6. **Update `build_rustls_server_config`**: the `RawKey` arm changes
from `#[cfg(feature = "iroh")]` to always-available (within the
`#[cfg(feature = "quinn")]` function). The `RawKeyCertResolver::new`
takes `&Ed25519SecretKey` instead of `&iroh::SecretKey`.
7. **Update all tests** that construct `TlsIdentity::RawKey`:
- `endpoint.rs` tests: `iroh::SecretKey::generate(&mut csprng)` →
`Ed25519SecretKey::generate()`.
- Any test in `config.rs` that constructs `RawKey`.
### What NOT to change
- `TlsIdentity::X509` and `SelfSigned` — untouched by this task.
- The `endpoint-request-client-cert` task (server config client auth) —
independent, can proceed in parallel or before/after this task.
- ACME — separate follow-up task (`core/acme-integration`).
## Acceptance Criteria
- [ ] `ed25519-dalek` is a direct dependency of alknet-core
- [ ] `Ed25519SecretKey` type exists with `generate`, `from_bytes`, `as_bytes`, `public`; redacting `Debug`; `ZeroizeOnDrop`
- [ ] `TlsIdentity::RawKey` uses `Ed25519SecretKey`, not `iroh::SecretKey`
- [ ] `TlsIdentity::RawKey` is not gated behind `#[cfg(feature = "iroh")]`
- [ ] `RawKeyCertResolver` and `Ed25519SigningKey` are gated `#[cfg(feature = "quinn")]` only (not `all(feature = "quinn", feature = "iroh")`)
- [ ] `build_iroh_endpoint` converts `Ed25519SecretKey` → `iroh::SecretKey::from_bytes`
- [ ] `cargo build -p alknet-core --features quinn` (no iroh) succeeds with `TlsIdentity::RawKey` usable
- [ ] `cargo build -p alknet-core --all-features` succeeds
- [ ] `cargo test -p alknet-core --all-features` succeeds
- [ ] `cargo test -p alknet-core --features quinn` succeeds (quinn-only, no iroh)
- [ ] `cargo clippy -p alknet-core --all-features --all-targets` clean
- [ ] `cargo clippy -p alknet-core --features quinn --all-targets` clean
## References
- ADR-027 — full design rationale
- crates/alknet-core/src/config.rs:33-41 — `TlsIdentity` enum
- crates/alknet-core/src/endpoint.rs:593-689 — `RawKeyCertResolver`, `Ed25519SigningKey`
- crates/alknet-core/src/endpoint.rs:511-538 — `build_iroh_endpoint` (conversion site)
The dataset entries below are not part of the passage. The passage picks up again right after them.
-- ==== Sys2Proof/Laws/Issue.lean ====
section
/-! SUPPORT. Laws of issue: every instruction word issues with the fields of its form, and what `issue` answers in each
case of R59. -/
namespace Sys2Proof.Laws
open Sys2Proof.Machine

/-- Every instruction word issues with the fields of its form. -/
theorem form_issue {i : Instr} {d : V → Desc} (h : i.form = some d) :
    ∃ body : V → V → Mask → Res, ∀ s, exec i s = issue (i.turn s) d body := by
  cases i
  case cvt a b t =>
    cases h
    by_cases ht : 12 ≤ t.toNat
    · exact ⟨fun _ _ _ => .wait, fun s => by simp [exec, execCvt, ht, issue, Instr.turn]⟩
    · exact ⟨fun v => MIns.body { op := .cvt, a := a, b := some b, src := t.toNat }
        (MIns.desc { op := .cvt, a := a, b := some b, src := t.toNat } v) v, fun s => by simp [exec, execCvt, ht, member, issue, Instr.turn]⟩
  all_goals first
    | (cases h; done)
    | (cases h; exact ⟨_, fun s => rfl⟩)

/-- `issue` for a view that the latch names. -/
theorem issue_view {s : State} {v : V} {d : V → Desc} {body : V → V → Mask → Res} (hv : s.view = some v) :
    issue s d body = .next (v.issue (d v) body) := by simp [issue, hv]

/-- An earlier chain that must drain first holds the instruction back (R104). -/
theorem issue_blocked {v : V} {d : Desc} {body : V → V → Mask → Res} (hb : v.blocked d = true) :
    v.issue d body = v.endChain.delayed := by simp [V.issue, hb]

/-- Checks 3 to 5 of R59: the first that fails is the trap. -/
theorem issue_decodeTrap {v : V} {d : Desc} {body : V → V → Mask → Res} {t : Trap} (hb : v.blocked d = false)
    (h : (v.reads d).decodeTrap d = some t) : v.issue d body = v.trapsAs { t := t } := by
  simp only [V.reads] at h
  simp [V.issue, hb, h, V.trapsAs]

/-- An instruction that breaks the sequence of an open chain traps (R95). -/
theorem issue_breaks {v : V} {d : Desc} {body : V → V → Mask → Res} (h : v.decoded d = true) (hx : (v.reads d).breaks d = true) :
    v.issue d body = v.trapsAs { t := .chseq } := by
  simp only [V.decoded, V.reads, Bool.and_eq_true, Bool.not_eq_true', Option.isNone_iff_eq_none] at h hx
  simp [V.issue, h.1, h.2, hx, V.trapsAs]

/-- An instruction whose checks pass and that acts for no thread does nothing but issue (R42). -/
theorem issue_noThread {v : V} {d : Desc} {body : V → V → Mask → Res} (h : v.clean d = true) (ha : v.threads d = 0)
    (hm : d.member = false) : v.issue d body = ((v.reads d).finish (v.writes d) { d with log := false, wall := false } true).put := by
  simp only [V.clean, V.decoded, V.threads, V.reads, Bool.and_eq_true, Bool.not_eq_true', Option.isNone_iff_eq_none] at h ha
  obtain ⟨⟨⟨⟨h1, h2⟩, h3⟩, h4⟩, h5⟩ := h
  rw [ha] at h5
  simp only [V.issue, h1, h2, h3, h4, h5, ha, hm, V.reads, V.writes]
  rfl

/-- Where nothing of the issuer's threads is still to be performed and no SLSTAT of theirs is in flight, no fence and no acquire load
asks an access to wait. -/
theorem mustWait_of_quiet {v : V} (h : v.quiet = true) (ha : v.asking = false) : v.mustWait = false := by
  have no (l : List MemOp) (f : MemOp → Bool) (hl : l.all (fun o => !o.accesses) = true) : l.any (fun o => f o && o.accesses) = false := by
    simp only [List.any_eq_false, List.all_eq_true, Bool.not_eq_true', Bool.and_eq_true, not_and, Bool.not_eq_true] at *
    exact fun o ho _ => hl o ho
  have no' (l : List (Prior × MemOp)) (f : Prior × MemOp → Bool) (hl : l.all (fun x => !x.2.accesses) = true) :
      l.any (fun x => f x && x.2.accesses) = false := by
    simp only [List.any_eq_false, List.all_eq_true, Bool.not_eq_true', Bool.and_eq_true, not_and, Bool.not_eq_true] at *
    exact fun o ho _ => hl o ho
  simp only [V.quiet, Bool.and_eq_true] at h
  simp only [V.mustWait]
  rw [no _ _ h.1, no' _ _ h.2, ha]
  split
  · rfl
  · rw [no _ (fun o => decide (o.id < _) && o.reads) h.1, no' _ (fun x => (decide (0 < _) || decide (x.2.id < x.1.acq)) && x.2.reads) h.2]
    rfl

/-- An instruction that is ready: its body runs, and its answer decides the state. -/
theorem issue_ready {v : V} {d : Desc} {body : V → V → Mask → Res} (h : v.ready d = true) :
    v.issue d body =
      match body (v.reads d) (v.writes d) (v.threads d) with
      | .next w => v.done d w
      | .jump w => v.doneAt d w
      | .nextThen w k => k (v.done d w)
      | .hold w => v.begun d w
      | .trap t => if t.waits then v.delayed else v.trapped t
      | .trapAfter t => v.trappedAfter ((v.reads d).finish (v.writes d) d true) t
      | .again w => { w with f := { w.f with haz := v.f.haz, active := true } }.delayed
      | .wait => v.delayed
      | .busy => v.endChain.put := by
  simp only [V.ready, V.clean, V.decoded, V.threads, V.reads, Bool.and_eq_true, Bool.not_eq_true', Option.isNone_iff_eq_none,
    Bool.or_eq_true, bne_iff_ne, ne_eq] at h
  obtain ⟨⟨⟨⟨⟨h1, h2⟩, h3⟩, h4⟩, h5⟩, h6⟩ := h
  have h7 : ¬((v.elapse d (v.joins d)).acts d = 0 ∧ d.member = false) := by
    rintro ⟨a, b⟩
    rcases h6 with h | h
    · exact h a
    · simp [b] at h
  simp only [V.issue, h1, h2, h3, h4, h5, V.reads, V.writes, V.threads, V.done, V.doneAt, V.begun, Bool.and_eq_true, decide_eq_true_eq,
    Bool.not_eq_true', h7, Bool.false_eq_true, if_false]
  try rfl

/-- The body of an instruction that issues and is ready. -/
theorem exec_ready {i : Instr} {s : State} {v : V} {d : V → Desc} {body : V → V → Mask → Res} (hi : ∀ s, exec i s = issue s d body)
    (hv : s.view = some v) : exec i s = .next (v.issue (d v) body) := by rw [hi, issue_view hv]

end Sys2Proof.Laws
end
- crates/alknet-core/src/endpoint.rs:484-495 — `build_rustls_server_config` RawKey arm
- /workspace/iroh/iroh-base/src/key.rs:261 — `iroh::SecretKey(SigningKey)` newtype
## Notes
> This is the foundation task for ADR-027. The ACME task
> (`core/acme-integration`) depends on this one because both modify
> `TlsIdentity` and `build_rustls_server_config`. Doing decoupling first
> means the ACME task builds on the cleaned-up enum without iroh coupling.